A group of n professional sit at a table at a conference. Before the presentation begins, they put all their cellular phones(they each have 1) into a basket in the middle of the table. One of them, Keira, has a white phone. Assume that each of the remaining n-1 phones at the tale (not belonging to Keira) has a probability p of being white, independent of each other.
At the end of the presentation, Keira reaches for a phone in the basket before everyone else.
Given that the phone she picked is white, what is the probability that the phone in her hand is actually hers?
To solve this problem, we can use Bayes' theorem. Let's denote:
A: The phone in her hand is her phone (event)
B: The phone she picked is white (event)
We want to find P(A|B), the probability that the phone in her hand is actually hers given that the phone she picked is white.
Using Bayes' theorem, we have:
P(A|B) = (P(B|A) * P(A)) / P(B)
P(B|A): The probability of the phone she picked being white, given that it is her phone. Since we know her phone is white, this probability is 1.
P(B): The probability of picking a white phone. This can be calculated by considering all possible cases:
1. She picks her own white phone: Probability = 1/n
2. She picks someone else's white phone: Probability = (n-1)/n * p
(There are n-1 remaining phones that could be white, each with a probability p)
Therefore, P(B) = 1/n + (n-1)/n * p
P(A): The probability that the phone in her hand is her phone. This is simply 1/n, since there are n phones and each has an equal chance of being hers.
Substituting these values into Bayes' theorem, we get:
P(A|B) = (1 * 1/n) / (1/n + (n-1)/n * p)
Simplifying further:
P(A|B) = 1 / (1 + (n-1)p)
Therefore, the probability that the phone in her hand is actually hers, given that the phone she picked is white, is 1 / (1 + (n-1)p).
To find the probability that the phone in Keira's hand is actually hers given that she picked a white phone, we can use Bayes' theorem.
Let's define the events:
A: Keira's phone is in her hand (it's her own phone).

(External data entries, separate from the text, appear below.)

/-- The line of a space at which line `l` of row `r` of a descriptor's source lies. -/
def Ds.srcLine (w r l : Nat) : Nat := (rowAt (Ds.srcAddr w) (Ds.srcStride w) r / 64).toNat + l
def Dev.srcFail (d : Dev) (w r l : Nat) : Dev × Nat := d.storeFail (Ds.srcSpace w) (Ds.srcInst w) (Ds.srcLine w r l)

/-- Row and line of the word that a store's code found uncorrectable, if there is one. -/
def badAt (e : Ecc) (row line : Nat) : Option (Nat × Nat) := if e = .uncorrectable then some (row, line) else none

/-- R213: a corrected error in a line of a store that a descriptor reads is counted on the page of the store. -/
def Dev.corrected (d : Dev) (space inst line : Nat) : Dev :=
  match space with
  | 0 => d.correctedError (pgLstore inst) (line % 4)
  | 1 => d.correctedError (pgLarder inst) 0
  | _ => d
def Dev.srcCorrected (d : Dev) (e : Ecc) (w row line : Nat) : Dev :=
  if e ≠ .corrected then d else d.corrected (Ds.srcSpace w) (Ds.srcInst w) (Ds.srcLine w row line)

/-- The common frame of a descriptor operation: the engine's next descriptor runs when it has this operation code, and the one after it is
issued. A store that has been fenced, has failed or is gone meanwhile ends it (R228 code 10). -/
def Dev.descRun (d : Dev) (rm : Bool) (inst op : Nat) (go : Dev → Nat → DescRes) : Dev :=
  let e := d.eng rm inst
  match e.run with
  | some r =>
    match r.fault, r.descs[r.next]? with
    | none, some w =>
      if Ds.op w ≠ op then d
      else
        match ((descPages (regionOf inst) w).filter fun pg => d.bs pg != Bs.quiescing).findSome? d.stateCode with
        | some c => d.putEng rm inst { e with run := some { r with fault := some (10, r.next + 1, c) } }
        | none =>
          let x := go d w
          let f := x.fault.map fun f => (f.1, r.next + 1, f.2)
          let d := x.d.count (engField rm Reg.CMOVE_LINES Reg.RMOVE_LINES) inst x.lines
          d.putEng rm inst { e with run := some (d.issue inst { r with next := r.next + 1, fault := f }) }
    | _, _ => d
  | none => d

/-- The store address of byte `0` of a row. -/
def Dev.rowBase (d : Dev) (space inst addr : Nat) (stride : Int) (r : Nat) : Nat :=
  match d.space space inst with
  | some s => s.1 + (rowAt addr stride r).toNat
  | none => 0
def Dev.srcRow (d : Dev) (w r : Nat) : Nat := d.rowBase (Ds.srcSpace w) (Ds.srcInst w) (Ds.srcAddr w) (Ds.srcStride w) r
def Dev.dstRow (d : Dev) (w r : Nat) : Nat := d.rowBase (Ds.dstSpace w) (Ds.dstInst w) (Ds.dstAddr w) (Ds.dstStride w) r

/-- COPY: rows in ascending order, in pieces of 4 KiB (R233); `bad` names the row and line of an uncorrectable word: the pieces before the
one that holds it stand. -/
def copyDesc (m : Mem) (bad : Option (Nat × Nat)) (d : Dev) (w : Nat) : DescRes :=
  let len := Ds.rowLen w
  let copy := fun (d : Dev) (r n : Nat) => d.poke (d.dstRow w r) (m.bytes (d.srcRow w r) (n * 64))
  match bad.filter fun b => decide (b.1 < Ds.rows w ∧ b.2 < len) with
  | some (r, l) =>
    let part := l / 64 * 64
    let d := copy ((List.range r).foldl (fun d k => copy d k len) d) r part
    let x := d.srcFail w r l
    ⟨x.1, r * len + part, some (x.2, Cc.uerr)⟩
  | none => ⟨(List.range (Ds.rows w)).foldl (fun d k => copy d k len) d, Ds.rows w * len, none⟩

/-- ZERO: zero bytes in the destination rows. -/
def zeroDesc (d : Dev) (w : Nat) : DescRes :=
  ⟨(List.range (Ds.rows w)).foldl (fun d r => d.wipe (d.dstRow w r) (d.dstRow w r + Ds.rowLen w * 64)) d,
   Ds.rows w * Ds.rowLen w, none⟩

def execKickGo (r : Requester) (rm : Bool) (inst : BitVec 12) (tag : BitVec 4) (s : State) : Host.Outcome State Fault Refusal :=
  runDev s (fun d => d.action r (pgEng rm inst.toNat) 0x084 true (fun d => d.kickGo rm inst.toNat tag.toNat))

def execCmovePassToRmove (c : BitVec 12) (s : State) : Host.Outcome State Fault Refusal :=
  runDev s (Dev.cmovePass s.mem c.toNat)

def execMoveBlockStart (rm : Bool) (inst : BitVec 12) (e : ReadEcc) (s : State) : Host.Outcome State Fault Refusal :=
  runMem s (fun m => Dev.blockStart m rm inst.toNat e.ecc e.line.toNat)

def execMoveBlockComplete (rm : Bool) (inst : BitVec 12) (s : State) : Host.Outcome State Fault Refusal :=
  runDev s (Dev.blockComplete rm inst.toNat)

def execDescNop (rm : Bool) (inst : BitVec 12) (s : State) : Host.Outcome State Fault Refusal :=
  runDev s (fun d => d.descRun rm inst.toNat 0 (fun d _ => { d := d }))

def execDescCopy (rm : Bool) (inst : BitVec 12) (e : ReadEcc) (row : BitVec 16) (s : State) : Host.Outcome State Fault Refusal :=
  runMem s (fun m d => d.descRun rm inst.toNat 1 (fun d w =>
    copyDesc m (badAt e.ecc row.toNat e.line.toNat) (d.srcCorrected e.ecc w row.toNat e.line.toNat) w))

def execDescZero (rm : Bool) (inst : BitVec 12) (s : State) : Host.Outcome State Fault Refusal :=
  runMem s (fun _ d => d.descRun rm inst.toNat 2 zeroDesc)

end Sys2Proof.Machine
end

B: Keira picked a white phone.
We need to find P(A|B), the probability that event A occurred given that event B occurred.
Using Bayes' theorem, we have:
P(A|B) = (P(B|A) * P(A)) / P(B)
P(B|A) is the probability that Keira picked a white phone given that her own phone is in her hand. Since she has a white phone, P(B|A) = 1.
P(A) is the probability that Keira's phone is in her hand, and since everyone's phone is put into the basket randomly, P(A) = 1/n.
P(B) is the probability that Keira picked a white phone. To calculate this, we need to consider all the possible scenarios where Keira can pick a white phone. There are two possibilities:
1. Keira's phone is in her hand, and it's white.
2. Keira picked someone else's phone, and it's white.
For the first scenario, the probability is 1/n (since P(A) = 1/n and P(B|A) = 1).
For the second scenario, the probability is ((n-1)/n) * p (since there are (n-1) phones that are not Keira's, and the probability that one of them is white is p).
Therefore, P(B) = 1/n + ((n-1)/n) * p.
Now, substituting these values into Bayes' theorem, we get:
P(A|B) = (1 * (1/n)) / (1/n + ((n-1)/n) * p)
= 1 / (1 + (n-1)p)
So the probability that the phone in Keira's hand is actually hers given that she picked a white phone is 1 / (1 + (n-1)p).